La saggezza incide sulla definizione dell’azione, favorendo l’adozione di strategie ampie e «profonde»; dove il successo non è inteso come efficacia rispetto al fine, comunque parziale, bensì come «successo esistenziale». L’approccio strategico «saggio» punta insomma ad una definizione di strategia che si apre alla riflessione sulla prassi del vivere, su senso e significato dell’agire, più che sul conseguimento di successi parziali. Nella prospettiva d’indagine di Ciappei trovano largo spazio sia una ricostruzione della distinzione tra poiesi e prassi, che attraversa la riflessione filosofica occidentale da Aristotele sino all’età contemporanea, sia il confronto tra i diversi tipi di logica che giustificano le scelte strategiche.

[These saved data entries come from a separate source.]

-- ==== Sys2Proof/WellFormed.lean ====
section
/-!
DEFINITION. WellFormed: what every command that a sender can send satisfies, by the widths of its operands. A number
names a resource of the part as far as its field reaches: a context is 0 to 15 (R431), a tile 0 to 63, a link 0 to 35, a
command ring 0 to 3 (R439). What lies inside these bounds and is still wrong is the device's to refuse or halt.
-/

namespace Sys2Proof

/-- A context number (R431). -/
def wfCtx (c : Nat) : Bool := decide (c < 16)

/-- A tile number (R20). -/
def wfTile (t : TileRef) : Bool := decide (t.tile < 64) && decide (t.pc < 65536)

/-- A link number (R460). -/
def wfLink (l : Nat) : Bool := decide (l < 36)

/-- A command ring of a context (R439). -/
def wfRing (c r : Nat) : Bool := wfCtx c && decide (r < 4)

/-- A stream's own reference: its context, its number 0 to 63, and a 32-bit key (R384, R393). -/
def wfRef (r : StreamRef) : Bool := wfCtx r.ctx && decide (r.stream < 64) && decide (r.keyStep < 2 ^ 32) && decide (r.keyQ < 2 ^ 32)

/-- The issuer of a haul action. -/
def wfHaul : HaulFrom → Bool
  | .stream r => wfRef r
  | .host c r => wfRing c r

/-- The issuer of a fence or a SETREGION. -/
def wfFrom : CmdFrom → Bool
  | .stream r => wfRef r
  | .tile t => wfTile t

/-- The operand widths of a command. -/
def Instr.wf : Instr → Bool
  | .doneReport l _ => wfLink l
  | .tickAnnouncement l _ => wfLink l
  | .sample r _ => wfRef r
  | .gather r _ => wfRef r
  | .scatter r _ => wfRef r
  | .rowMove r _ => wfRef r
  | .merge r _ => wfRef r
  | .servedLookup l _ _ _ _ => wfLink l
  | .servedContribution l _ _ _ _ _ _ _ => wfLink l
  | .load t _ => wfTile t
  | .loadComplete t => decide (t < 64)
  | .stream t _ => wfTile t
  | .streamComplete t => decide (t < 64)
  | .vectorArithmetic t .. => wfTile t
  | .vectorTranscendental t .. => wfTile t
  | .vectorInteger t .. => wfTile t
  | .vectorCompare t .. => wfTile t
  | .vectorSelect t .. => wfTile t
  | .vectorConversion t .. => wfTile t
  | .vectorReduction t .. => wfTile t
  | .sumx t .. => wfTile t
  | .updateRem t .. => wfTile t
  | .vloadVstore t _ => wfTile t
  | .vgatherVscatter t _ => wfTile t
  | .shuffle t .. => wfTile t
  | .vextractVinsert t .. => wfTile t
  | .maskLogic t _ d => wfTile t && decide (d < 8)
  | .maskQuery t _ m g => wfTile t && decide (m < 8) && decide (g < 32)
  | .vectorInstructionComplete t => decide (t < 64)
  | .scalarInstruction t _ => wfTile t
  | .dataMemoryAccess t _ => wfTile t
  | .loop t .. => wfTile t
  | .loopIndex t g l => wfTile t && decide (g < 32) && decide (l < 4)
  | .pitchEnd t => wfTile t
  | .stop t => wfTile t
  | .trap t o => wfTile t && decide (o < 65536)
  | .seq f q => wfFrom f && decide (q < 2 ^ 32)
  | .setregion f s _ => wfFrom f && decide (s < 64)
  | .tileDma t _ => wfTile t
  | .tileDmaComplete t => decide (t < 64)
  | .gbin t _ => wfTile t
  | .gstage t _ => wfTile t
  | .gemit t _ => wfTile t
  | .gsh t _ => wfTile t
  | .gradial t _ => wfTile t
  | .gcouple t _ => wfTile t
  | .gcoupleBwd t _ => wfTile t
  | .gshBwd t _ => wfTile t
  | .gradialBwd t _ => wfTile t
  | .gshBwd2 t _ => wfTile t
  | .governorUpdate c _ _ _ _ => wfCtx c
  | .replayOpen r _ => wfRef r
  | .replayCheck r => wfRef r
  | .replayDecision c _ _ _ => wfCtx c
  | .reduceScatter r _ => wfRef r
  | .allGather r _ => wfRef r
  | .allToAll r _ => wfRef r
  | .allreduceSmall r _ => wfRef r
  | .permute r _ => wfRef r
  | .collectiveDataArrival l _ => wfLink l
  | .register h .. => wfHaul h
  | .install h .. => wfHaul h
  | .move h .. => wfHaul h
  | .replace h .. => wfHaul h
  | .release h .. => wfHaul h
  | .stage h .. => wfHaul h
  | .copy h .. => wfHaul h
  | .residencyQuery h .. => wfHaul h
  | .streamRearm r .. => wfRef r
  | .streamChunkFill q _ => decide (q < 64)
  | .streamEnd q => decide (q < 64)
  | .loadJob c r => wfRing c r
  | .startJob c r => wfRing c r
  | .stopJob c r => wfRing c r
  | .unloadJob c r => wfRing c r
  | .nop c r => wfRing c r
  | .sync c r => wfRing c r
  | .urgentRequest c r => wfRing c r
  | .commandStart c => wfFrom c.from_ && decide (c.uses.length ≤ 8) && decide (c.engine < 8)
  | .commandComplete c _ => wfCtx c
  | .fence f q _ _ => wfFrom f && decide (q < 2 ^ 32)
  | .fenceRelease c _ => wfCtx c
  | .dbCmdTail c r v => wfRing c r && decide (v < 65536)
  | .dbCplHead c v => wfCtx c && decide (v < 65536)
  | .dbEvtHead c v => wfCtx c && decide (v < 4096)
  | .descriptorFetch c r => wfRing c r
  | .coalesceTimer c => wfCtx c
  | .ctxEnableSet c => wfCtx c
  | .ctxEnableClear c => wfCtx c
  | .ctxClear c => wfCtx c
  | .ctxUrgent f c _ => wfCtx f && wfCtx c
  | .ctxTileMask f c _ => wfCtx f && wfCtx c
  | .ctxArenaValid f c _ => wfCtx f && wfCtx c
  | .ctxUrgentLatClear c => wfCtx c
  | .vfFlr v => decide (0 < v) && wfCtx v
  | .atsInvalidation f _ _ => wfCtx f
  | .linkTrain l => wfLink l
  | .linkTrainingDone l _ => wfLink l
  | .linkDisable l _ => wfLink l
  | .flitReceive l _ _ _ => wfLink l
  | .nakReceive l s => wfLink l && decide (s < 4096)
  | .laneLossOfLock l n => wfLink l && decide (n < 5)
  | .ackTimeout l => wfLink l
  | .hbmScrub s _ _ _ => decide (s < 12)
  | .pwrLinkGroupEn v => decide (v < 64)
  | .domainPowerDone d => decide (d < 54)
  | .capacityLinkDown p => decide (p < 2)
  | .i3cDynamicAddress a => decide (a < 128)
  | .ctxCntSelect c _ _ => wfCtx c
  | .hbmInterfaceFault s => decide (s < 12)
  | .msixVectorUnmask f v => wfCtx f && decide (v < 2)
  | .shFieldWrite f _ _ _ => wfCtx f
  | .registerWrite f _ _ _ => wfCtx f
  | .registerReadCapture f _ _ => wfCtx f
  | .idDeviceNumberWrite f _ => wfCtx f
  | .pitchRunSet => true
  | .pitchRunClear => true
  | .anchorDecisionPoint => true
  | .tickFire => true
  | .overrunAnnouncement => true
  | .graceEnd => true
  | .tickLostTimeout => true
  | .subTick => true
  | .urgentExecutionEnd => true
  | .subpitchOverrun => true
  | .cfgArmGo .. => true
  | .cfgDisarm => true
  | .sampleComplete .. => true
  | .traverseReadReturn .. => true
  | .gatherFetchReturn .. => true
  | .gatherComplete .. => true
  | .scatterFinalise .. => true
  | .scatterComplete .. => true
  | .servedAck .. => true
  | .rowMoveCopyDone .. => true
  | .hotsetRefresh => true
  | .mergeComplete .. => true
  | .trailerReturn .. => true
  | .collectiveTimeout .. => true
  | .haulCopyDone .. => true
  | .oldHomeRelease .. => true
  | .pfFlr => true
  | .hostLinkLoss => true
  | .sramScrub .. => true
  | .evtFaultClear => true
  | .moduleReset .. => true
  | .secFlashGo .. => true
  | .flashWriteComplete .. => true
  | .secSvnCommit => true
  | .secUnlockGo .. => true
  | .secDebugRelock => true
  | .secDebugDisable .. => true
  | .getVersion => true
  | .getCapabilities => true
  | .negotiateAlgorithms => true
  | .getDigests => true
  | .getCertificate .. => true
  | .challenge .. => true
  | .getMeasurements .. => true
  | .bypass => true
  | .idcode => true
  | .samplePreload => true
  | .extest => true
  | .extestPulse => true
  | .extestTrain => true
  | .clamp => true
  | .pwrEnAssert => true
  | .pwrEnDeassert => true
  | .inputUndervoltage .. => true
  | .pwrTilePairEn .. => true
  | .pwrHbmSleepSet => true
  | .pwrHbmSleepClear => true
  | .idleGateTimer => true
  | .powerWindow .. => true
  | .clampTrigger .. => true
  | .clampHoldExpiry => true
  | .clampPersistFault => true
  | .thermalTrip .. => true
  | .refclkLoss .. => true
  | .leakDet => true
  | .mctpPldmRequest .. => true
  | .cntSelect .. => true
  | .modResetNAssert .. => true
  | .hostLinkUp .. => true
  | .hostCorrectableError => true
  | .pldmSensorUpdate .. => true
  | .clampTriggerClear .. => true
  | .tapReset => true
  | .tapPrivateInstruction .. => true
  | .spdmUnsupportedRequest .. => true

end Sys2Proof
end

L’avvenuta estensione semantica del concetto di strategia consentirebbe peraltro di farne nel campo della teoria dell’azione «ciò che la semantica è per il linguaggio». Le dimensioni semiotica e semantica dell’agire, così come la capacità pragmatica dell’attore di modificare esiti aleatori, confluiscono in questo modo in una nozione allargata di strategia, base per una teoria strategica dell’azione autonoma rispetto ai tradizionali approcci politici o economici. Qui la strategia è intesa come «rappresentazione simbolica», meccanismo di produzione di senso, fulcro di una teoria dell’agire che si nutre di sapere pratico, o «sapienziale», perciò in grado di orientare soggettivamente l’azione, riducendone l’indeterminata complessità di senso in modo da trarre massimo vantaggio dalla contingenza.
Proprio al contributo offerto dalla semiotica allo studio della strategia è dedicato il saggio di Paolo Fabbri e Federico Montanari. L’attenzione della disciplina come noto è rivolta ai «testi», aggregati di sistemi di significato, al fine di interpretare i processi di costruzione del senso. Testo è anche una maniera, culturalmente e storicamente determinata, di percepire, rappresentare e praticare il conflitto con gli attori in esso coinvolti. Studiare il conflitto in prospettiva semiotica significa guardare alle forme della comunicazione, non solo in riferimento al tema della gestione dei flussi comunicativi in condizioni belliche, ma in quanto parte delle situazioni e pratiche discorsive dei sistemi culturali contrapposti39.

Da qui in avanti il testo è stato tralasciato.